= RedOctane X-Plorer Controller =

Guitar controller

The RedOctane X-Plorer Controller is a controller created by Activision and RedOctane released in bundles with Guitar Hero II for the Xbox 360, some bundles of Guitar Hero III: Legends of Rock, or available separately. This same controller was also bundled with Guitar Hero III: Legends of Rock for the personal computer (PC) and Macintosh. The Xbox 360 controller works with the PC using a driver with Windows (XP SP2 or Vista only). The case for the game disc and manual of Guitar Hero III: Legends of Rock for the PC called the controller the Guitar Hero 3 Official PC Guitar Controller.

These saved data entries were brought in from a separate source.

-- ==== Sys2Proof/WellFormed.lean ====
section
/-! DEFINITION. Well-formed commands: every operand that numbers a unit names one of the full layout (Identifiers of
00_scope; log entry 1). A well-formed command always has an outcome with a next state; an ill-formed one stops. -/

namespace Sys2Proof

/-- The operands of a command number units that the full layout has: 10 clusters of 48 cores and 2 pans each, 20 stacks,
36 horizon ports, 40 parts of 2 clock trees, 256 functions, 256 contexts, 16 partitions, 1,024 submission rings,
4,096 host windows, 12 firmware services (00_scope). -/
def Instr.wf : Instr → Bool
  | .porstNAssert => true
  | .porstNRelease _ _ => true
  | .railOutOfRange _ => true
  | .timerefLost => true
  | .timerefReturn => true
  | .timeDegradedClear => true
  | .sdsRefclkLost group => decide (group < 3)
  | .hbmRefclkLost cluster => decide (cluster < 10)
  | .clockTreeStop tree => decide (tree < 80)
  | .partRejoin part => decide (part < 40)
  | .clockSwitch tree => decide (tree < 80)
  | .pllLossOfLock region => decide (region < 10)
  | .dieToDieLinkFailure _ => true
  | .thermalWarnCrossing _ _ => true
  | .hardwareThrottle _ _ => true
  | .throttleRelease _ _ => true
  | .thermalShutdown _ _ => true
  | .governorTrip _ => true
  | .firmwareAssertion proc => decide (proc < 23)
  | .railSensorRead _ _ _ => true
  | .paceCheck _ _ => true
  | .pointChange _ _ => true
  | .pointChangeSettled _ => true
  | .pointChangeTimeout _ => true
  | .powerWindowEnd _ => true
  | .powerProjection _ _ _ => true
  | .panStartAdmission pan _ => decide (pan < 960)
  | .panRampDown pan _ => decide (pan < 960)
  | .tapInstruction _ => true
  | .managementStage _ _ _ => true
  | .stackTraining stack _ _ _ _ => decide (stack < 20)
  | .memoryReady => true
  | .bootImageWaitExpiry => true
  | .firmwareStart => true
  | .bootReady => true
  | .engineResetRequest _ _ => true
  | .engineResetHoldEnd _ _ => true
  | .watchdogHeartbeat proc _ => decide (proc < 23)
  | .watchdogExpiry proc => decide (proc < 23)
  | .configRequest func _ => decide (func ≤ 256)
  | .functionLevelReset func => decide (func < 256)
  | .hotReset => true
  | .link0Down => true
  | .link1Down => true
  | .link1Up => true
  | .hostReadError reader => match reader with
    | .service svc => decide (1 ≤ svc ∧ svc ≤ 12)
    | .ring _ => true
    | .admin _ => true
    | .funcEvents _ => true
    | .ctxEvents _ => true
    | .imageLoad => true
  | .atsInvalidation func => decide (func < 256)
  | .registerWrite func bar _ _ _ => decide (func < 256 ∧ (bar = 0 ∨ bar = 2))
  | .negotiate func => decide (func < 256)
  | .enable func => decide (func < 256)
  | .functionDisable func => decide (func < 256)
  | .hifPartCfgWrite part _ => decide (part < 16)
  | .hifVfCfgWrite vf _ => decide (1 ≤ vf ∧ vf < 256)
  | .hostWindowEnable win _ => decide (win < 4096)
  | .hostWindowDisable win => decide (win < 4096)
  | .hostWindowDrained win => decide (win < 4096)
  | .hifPartRegionsWrite part _ => decide (part < 16)
  | .hifPartRtWrite part _ => decide (part < 16)
  | .sluiceWrite part _ _ => decide (part < 16)
  | .horizonEnable _ => true
  | .horizonDisable => true
  | .hznDomainWrite reg _ => decide (reg < 64)
  | .serviceLoad svc => decide (1 ≤ svc ∧ svc ≤ 12)
  | .serviceUnload svc => decide (1 ≤ svc ∧ svc ≤ 12)
  | .cfgLoadStart => true
  | .cfgLoadAbort => true
  | .mgtPwrLimitWrite _ => true
  | .clearFf => true
  | .telemetryEnable _ => true
  | .submissionDoorbell func ring _ => decide (func < 256 ∧ ring < 1024)
  | .adminDoorbell func _ => decide (func < 256)
  | .nop ring => decide (ring < 1024)
  | .execBuffer ring => decide (ring < 1024)
  | .launch ring => decide (ring < 1024)
  | .unload ring => decide (ring < 1024)
  | .ctxCreate _ => true
  | .ctxDestroy _ => true
  | .ringCreate _ => true
  | .ringDestroy _ => true
  | .fenceCreate _ => true
  | .fenceShare _ => true
  | .fenceRelease _ => true
  | .fenceSignal _ => true
  | .objCreate _ => true
  | .objMapHost _ => true
  | .objUnmap _ => true
  | .objExport _ => true
  | .objImport _ => true
  | .objWithdraw _ => true
  | .eventRingFullRecheck ctx => decide (ctx < 256)
  | .eventRingFullTimeout ctx => decide (ctx < 256)
  | .functionEventRingRecheck func => decide (func < 256)
  | .moderationExpiry ring => match ring with
    | .ctx c => decide (c < 256)
    | .func f => decide (f < 256)
  | .queueAdmission core _ => decide (core < 480)
  | .matmul _ => true
  | .attend _ => true
  | .vop _ => true
  | .reduce _ => true
  | .softmax _ => true
  | .norm _ => true
  | .activate _ => true
  | .rope _ => true
  | .topk _ => true
  | .sample _ => true
  | .stats _ => true
  | .quant _ => true
  | .requant _ => true
  | .dequant _ => true
  | .mask _ => true
  | .rndfill _ => true
  | .copy _ => true
  | .gather _ => true
  | .scatter _ => true
  | .mcast _ => true
  | .multicastReservationGrant cluster => decide (cluster < 10)
  | .prefetch _ => true
  | .saveRes _ => true
  | .restoreRes _ => true
  | .wait _ => true
  | .signal _ => true
  | .event _ => true
  | .barrier _ => true
  | .waitTimeoutExpiry _ => true
  | .waitCycleScan => true
  | .send _ => true
  | .recv _ => true
  | .allreduce _ => true
  | .allgather _ => true
  | .rscatter _ => true
  | .ringpass _ => true
  | .patch _ => true
  | .replay _ => true
  | .runStart _ => true
  | .chain _ => true
  | .softCall _ => true
  | .coreCall _ => true
  | .callTimeout _ => true
  | .panOperationIssue pan => decide (pan < 960)
  | .weightSetLoad pan => decide (pan < 960)
  | .weightSetComplete pan => decide (pan < 960)
  | .frameEmit _ _ => true
  | .routeStallTimeout _ => true
  | .commandCommit _ => true
  | .streamGroupCommit _ => true
  | .preemptWaitExpiry core _ => decide (core < 480)
  | .killComplete _ => true
  | .parityError store cluster core pan addr _ _ => decide (cluster < 10 ∧ store < 15 ∧ (core < 48 ∨ core = 63) ∧ pan < 2 ∧ addr < 2 ^ 26)
  | .pageZeroingComplete res page _ => decide (page < if res then 10240 else 15360)
  | .subpageZeroingComplete stack sub _ => decide (stack < 20 ∧ sub < 2 ^ 20)
  | .translationInvalidationComplete _ _ => true
  | .sluiceWindow => true
  | .refresh stack => decide (stack < 20)
  | .retraining stack pc _ => decide (stack < 20 ∧ pc < 64)
  | .scrubRead stack _ => decide (stack < 20)
  | .train port _ => decide (port < 36)
  | .trainingTimeout port => decide (port < 36)
  | .portDown port => decide (port < 36)
  | .linkAckTimeout port => decide (port < 36)
  | .data port _ => decide (port < 36)
  | .ack port _ => decide (port < 36)
  | .nak port _ => decide (port < 36)
  | .retransmitTimeout port => decide (port < 36)
  | .ackKeepalive port => decide (port < 36)
  | .rts port _ => decide (port < 36)
  | .cts port _ => decide (port < 36)
  | .refuse port _ => decide (port < 36)
  | .busy port _ => decide (port < 36)
  | .rtsRetry _ => true
  | .segDone port _ => decide (port < 36)
  | .segmentTimeout _ _ => true
  | .done port _ => decide (port < 36)
  | .abort port _ => decide (port < 36)
  | .groupAbort port _ => decide (port < 36)
  | .horizonInactivityTimeout _ => true
  | .remoteSignal port _ => decide (port < 36)
  | .remoteSignalDrop => true
  | .timeSyncWindow => true
  | .sync port _ _ => decide (port < 36)
  | .follow port _ => decide (port < 36)
  | .req port _ _ => decide (port < 36)
  | .resp port _ => decide (port < 36)
  | .timeSyncFault => true
  | .load _ => true
  | .readback _ => true
  | .endWord _ => true
  | .chainForward _ => true
  | .subImageHeader _ => true
  | .subImageReceived _ => true
  | .loadCommit _ => true
  | .applyComplete => true
  | .join part => decide (part < 40)
  | .joinTimeout part => decide (part < 40)
  | .replyHeader part _ _ => decide (part < 40)
  | .replyFrame part _ _ => decide (part < 40)
  | .unsolicited part => decide (part < 40)
  | .svcWait svc => decide (1 ≤ svc ∧ svc ≤ 12)
  | .svcDone svc _ _ _ _ => decide (1 ≤ svc ∧ svc ≤ 12)
  | .svcTime svc => decide (1 ≤ svc ∧ svc ≤ 12)
  | .svcLog svc _ => decide (1 ≤ svc ∧ svc ≤ 12)
  | .svcYield svc => decide (1 ≤ svc ∧ svc ≤ 12)
  | .serviceProgramEnd svc _ => decide (1 ≤ svc ∧ svc ≤ 12)
  | .crysOpen _ => true
  | .crysClose _ => true
  | .crysStatus _ => true
  | .servingStep ctx => decide (ctx < 256)
  | .crystallizerSampling ctx => decide (ctx < 256)
  | .setEndpointId eid => decide (eid < 256)
  | .getEndpointId => true
  | .getMctpVersionSupport => true
  | .getMessageTypeSupport => true
  | .getStatus => true
  | .readSensors _ _ _ => true
  | .readCt _ _ => true
  | .setPwrLimit _ => true
  | .readLog _ _ => true
  | .logStatus => true
  | .logWrite => true
  | .coalescingWindowEnd => true
  | .telemetrySample => true
  | .subpageTaggingComplete stack sub => decide (stack < 20 ∧ sub < 2 ^ 20)
  | .saveResTimeout _ => true
  | .trainFrameSend port => decide (port < 36)
  | .warnRelease _ _ => true
  | .invalidCommandWord _ => true

end Sys2Proof
end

The RedOctane X-Plorer Controller for these games is based on the Gibson Explorer, a type of electric guitar. It is also the only guitar controller officially supported by Aspyr Media (developer of the PC and Macintosh releases). The guitar controller plugs into the Xbox 360 via the USB ports. The PC and Macintosh releases have the same software limitation of two local players at a time. The guitar's cord uses the break away cord connection, like controllers of the original Xbox console.

The controller includes two input connections:
- Xbox 360 accessories, like on the Xbox 360 controller
- RJ14 connector, to be used for an Effects pedal add-on that was never released

The insides of the guitar show a few interesting things:
- The RJ14 connector only uses two of the possible four wires (seen on Model number: 95065)
- There are two jumpers (JP1 and JP2) that are labeled on the circuit board, but are unused (seen on Model number: 95065)
- The strum bar is a rocker switch using three wired for connectivity (seen on Model number: 95065)

When the controller is connected to a Windows Vista or Windows XP PC, it shows up as a game controller. This allows you to see button presses and the tilt sensors. Currently, only one tilt sensor is used by the Guitar Hero games.